DATA EXTRACT:
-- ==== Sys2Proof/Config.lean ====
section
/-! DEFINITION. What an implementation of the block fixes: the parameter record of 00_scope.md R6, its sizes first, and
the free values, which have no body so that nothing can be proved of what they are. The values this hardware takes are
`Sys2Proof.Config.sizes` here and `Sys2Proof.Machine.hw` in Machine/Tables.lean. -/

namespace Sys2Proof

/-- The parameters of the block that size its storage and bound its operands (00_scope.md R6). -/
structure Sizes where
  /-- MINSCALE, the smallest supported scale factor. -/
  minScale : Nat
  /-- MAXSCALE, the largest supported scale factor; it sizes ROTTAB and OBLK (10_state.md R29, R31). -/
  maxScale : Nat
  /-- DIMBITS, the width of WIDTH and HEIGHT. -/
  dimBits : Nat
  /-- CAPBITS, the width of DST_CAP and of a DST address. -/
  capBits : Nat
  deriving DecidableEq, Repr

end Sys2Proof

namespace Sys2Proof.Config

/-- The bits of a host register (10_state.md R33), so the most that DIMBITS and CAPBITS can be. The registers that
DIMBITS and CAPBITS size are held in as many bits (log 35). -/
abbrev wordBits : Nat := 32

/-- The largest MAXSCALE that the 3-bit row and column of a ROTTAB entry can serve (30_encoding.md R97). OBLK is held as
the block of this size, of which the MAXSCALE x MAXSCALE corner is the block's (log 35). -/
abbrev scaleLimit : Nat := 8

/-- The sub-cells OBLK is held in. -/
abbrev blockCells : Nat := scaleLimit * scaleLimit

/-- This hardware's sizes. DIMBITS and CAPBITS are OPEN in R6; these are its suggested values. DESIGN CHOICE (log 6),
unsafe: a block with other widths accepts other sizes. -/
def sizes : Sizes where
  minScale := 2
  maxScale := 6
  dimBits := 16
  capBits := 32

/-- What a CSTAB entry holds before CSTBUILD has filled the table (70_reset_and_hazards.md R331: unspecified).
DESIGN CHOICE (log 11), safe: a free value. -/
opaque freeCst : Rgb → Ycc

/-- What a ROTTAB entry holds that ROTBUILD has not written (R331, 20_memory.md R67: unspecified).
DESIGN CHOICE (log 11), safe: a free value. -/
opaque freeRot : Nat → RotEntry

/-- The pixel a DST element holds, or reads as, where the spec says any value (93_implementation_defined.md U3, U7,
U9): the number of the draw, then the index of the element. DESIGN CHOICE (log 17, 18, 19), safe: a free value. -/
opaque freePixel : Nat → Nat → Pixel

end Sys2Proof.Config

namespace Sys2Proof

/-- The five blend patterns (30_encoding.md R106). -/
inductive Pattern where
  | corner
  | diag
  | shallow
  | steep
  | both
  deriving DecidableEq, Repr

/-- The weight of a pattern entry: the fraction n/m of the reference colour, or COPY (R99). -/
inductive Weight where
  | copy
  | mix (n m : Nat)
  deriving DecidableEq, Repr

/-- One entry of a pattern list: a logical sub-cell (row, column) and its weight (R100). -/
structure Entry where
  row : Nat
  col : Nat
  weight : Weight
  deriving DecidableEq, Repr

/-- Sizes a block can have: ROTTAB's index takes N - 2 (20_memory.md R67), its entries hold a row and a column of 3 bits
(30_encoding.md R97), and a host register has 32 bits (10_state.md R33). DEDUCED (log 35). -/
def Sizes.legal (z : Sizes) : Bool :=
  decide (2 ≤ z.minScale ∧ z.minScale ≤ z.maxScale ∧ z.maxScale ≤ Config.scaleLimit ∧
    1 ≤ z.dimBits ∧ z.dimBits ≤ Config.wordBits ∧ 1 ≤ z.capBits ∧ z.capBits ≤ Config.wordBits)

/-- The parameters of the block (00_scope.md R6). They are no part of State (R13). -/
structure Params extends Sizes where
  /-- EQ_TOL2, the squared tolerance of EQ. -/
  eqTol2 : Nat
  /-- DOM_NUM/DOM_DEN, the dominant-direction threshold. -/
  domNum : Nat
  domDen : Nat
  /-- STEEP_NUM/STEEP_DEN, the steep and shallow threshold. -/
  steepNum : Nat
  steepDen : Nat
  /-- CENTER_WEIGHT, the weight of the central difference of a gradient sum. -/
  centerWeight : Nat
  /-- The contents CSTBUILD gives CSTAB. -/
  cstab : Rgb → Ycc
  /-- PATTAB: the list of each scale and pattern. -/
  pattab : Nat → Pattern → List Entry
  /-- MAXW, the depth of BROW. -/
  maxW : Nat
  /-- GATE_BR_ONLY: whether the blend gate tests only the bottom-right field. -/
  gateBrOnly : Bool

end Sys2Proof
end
==
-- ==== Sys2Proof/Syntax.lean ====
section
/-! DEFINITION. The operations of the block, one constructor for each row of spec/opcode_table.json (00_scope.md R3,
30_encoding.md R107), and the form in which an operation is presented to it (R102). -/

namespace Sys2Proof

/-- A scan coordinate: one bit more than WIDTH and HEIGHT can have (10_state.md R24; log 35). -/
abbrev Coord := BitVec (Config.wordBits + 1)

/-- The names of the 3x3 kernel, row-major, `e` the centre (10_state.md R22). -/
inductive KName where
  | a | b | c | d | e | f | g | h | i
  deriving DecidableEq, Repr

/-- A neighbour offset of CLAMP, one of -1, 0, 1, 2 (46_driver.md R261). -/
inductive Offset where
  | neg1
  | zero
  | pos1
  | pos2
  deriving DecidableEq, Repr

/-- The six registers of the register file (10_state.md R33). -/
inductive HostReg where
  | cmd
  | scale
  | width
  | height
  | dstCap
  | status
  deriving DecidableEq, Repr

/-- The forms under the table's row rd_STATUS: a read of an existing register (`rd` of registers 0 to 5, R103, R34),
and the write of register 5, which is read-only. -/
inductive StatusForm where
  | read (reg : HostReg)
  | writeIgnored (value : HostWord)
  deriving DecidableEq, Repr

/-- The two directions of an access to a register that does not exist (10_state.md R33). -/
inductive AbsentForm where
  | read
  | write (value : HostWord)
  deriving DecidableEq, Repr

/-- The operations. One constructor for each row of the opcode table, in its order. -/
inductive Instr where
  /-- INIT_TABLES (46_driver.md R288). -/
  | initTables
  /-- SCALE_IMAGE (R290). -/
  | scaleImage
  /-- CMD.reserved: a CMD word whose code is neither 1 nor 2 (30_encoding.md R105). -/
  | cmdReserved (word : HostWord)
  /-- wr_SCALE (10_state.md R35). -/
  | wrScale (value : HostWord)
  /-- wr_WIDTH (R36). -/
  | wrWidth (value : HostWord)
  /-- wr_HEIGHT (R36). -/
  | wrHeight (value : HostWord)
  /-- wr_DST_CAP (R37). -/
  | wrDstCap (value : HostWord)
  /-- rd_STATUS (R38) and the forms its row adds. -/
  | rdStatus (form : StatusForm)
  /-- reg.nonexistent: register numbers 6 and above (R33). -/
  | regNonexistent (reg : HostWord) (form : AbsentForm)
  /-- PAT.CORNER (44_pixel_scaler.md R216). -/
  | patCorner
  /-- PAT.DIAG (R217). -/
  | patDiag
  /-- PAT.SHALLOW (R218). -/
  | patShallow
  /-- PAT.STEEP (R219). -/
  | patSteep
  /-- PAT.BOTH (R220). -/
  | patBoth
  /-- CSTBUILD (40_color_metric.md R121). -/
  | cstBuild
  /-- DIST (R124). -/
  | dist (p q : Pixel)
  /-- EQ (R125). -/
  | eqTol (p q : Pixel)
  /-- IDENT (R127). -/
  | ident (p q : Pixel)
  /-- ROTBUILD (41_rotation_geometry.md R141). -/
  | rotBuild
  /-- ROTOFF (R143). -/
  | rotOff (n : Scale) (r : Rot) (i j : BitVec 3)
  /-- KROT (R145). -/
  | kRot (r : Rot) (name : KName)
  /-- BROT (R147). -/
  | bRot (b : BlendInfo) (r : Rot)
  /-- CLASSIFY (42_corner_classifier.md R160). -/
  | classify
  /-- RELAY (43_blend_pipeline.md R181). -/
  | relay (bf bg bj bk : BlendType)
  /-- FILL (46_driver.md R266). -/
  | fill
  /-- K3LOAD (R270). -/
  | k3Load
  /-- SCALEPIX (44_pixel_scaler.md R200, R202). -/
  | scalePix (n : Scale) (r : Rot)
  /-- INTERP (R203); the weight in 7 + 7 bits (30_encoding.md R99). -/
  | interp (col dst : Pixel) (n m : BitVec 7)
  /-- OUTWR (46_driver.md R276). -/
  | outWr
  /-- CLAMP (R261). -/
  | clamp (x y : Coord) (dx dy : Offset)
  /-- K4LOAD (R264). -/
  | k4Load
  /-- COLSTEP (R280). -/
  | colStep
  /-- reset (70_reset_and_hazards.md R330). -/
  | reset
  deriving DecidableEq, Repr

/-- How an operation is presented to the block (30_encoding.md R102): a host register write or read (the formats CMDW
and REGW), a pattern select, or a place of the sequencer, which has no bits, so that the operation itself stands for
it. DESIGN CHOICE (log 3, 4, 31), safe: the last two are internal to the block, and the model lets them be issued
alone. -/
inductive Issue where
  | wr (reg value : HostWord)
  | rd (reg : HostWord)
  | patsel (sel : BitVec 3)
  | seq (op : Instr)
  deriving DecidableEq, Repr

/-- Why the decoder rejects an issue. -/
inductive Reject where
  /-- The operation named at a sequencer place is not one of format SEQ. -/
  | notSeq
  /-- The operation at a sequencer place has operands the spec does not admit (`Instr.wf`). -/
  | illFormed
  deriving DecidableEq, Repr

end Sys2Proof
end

DIRECTIONS FOR THIS TASK: Take the stretch of lines above from the one containing "-- ==== Sys2Proof/Config.lean" through the one containing "(00_scope.md R6). -/" and repeat it exactly, adding no other line.

OUTPUT FOR THIS EXERCISE:
-- ==== Sys2Proof/Config.lean ====
section
/-! DEFINITION. What an implementation of the block fixes: the parameter record of 00_scope.md R6, its sizes first, and
the free values, which have no body so that nothing can be proved of what they are. The values this hardware takes are
`Sys2Proof.Config.sizes` here and `Sys2Proof.Machine.hw` in Machine/Tables.lean. -/

namespace Sys2Proof

/-- The parameters of the block that size its storage and bound its operands (00_scope.md R6). -/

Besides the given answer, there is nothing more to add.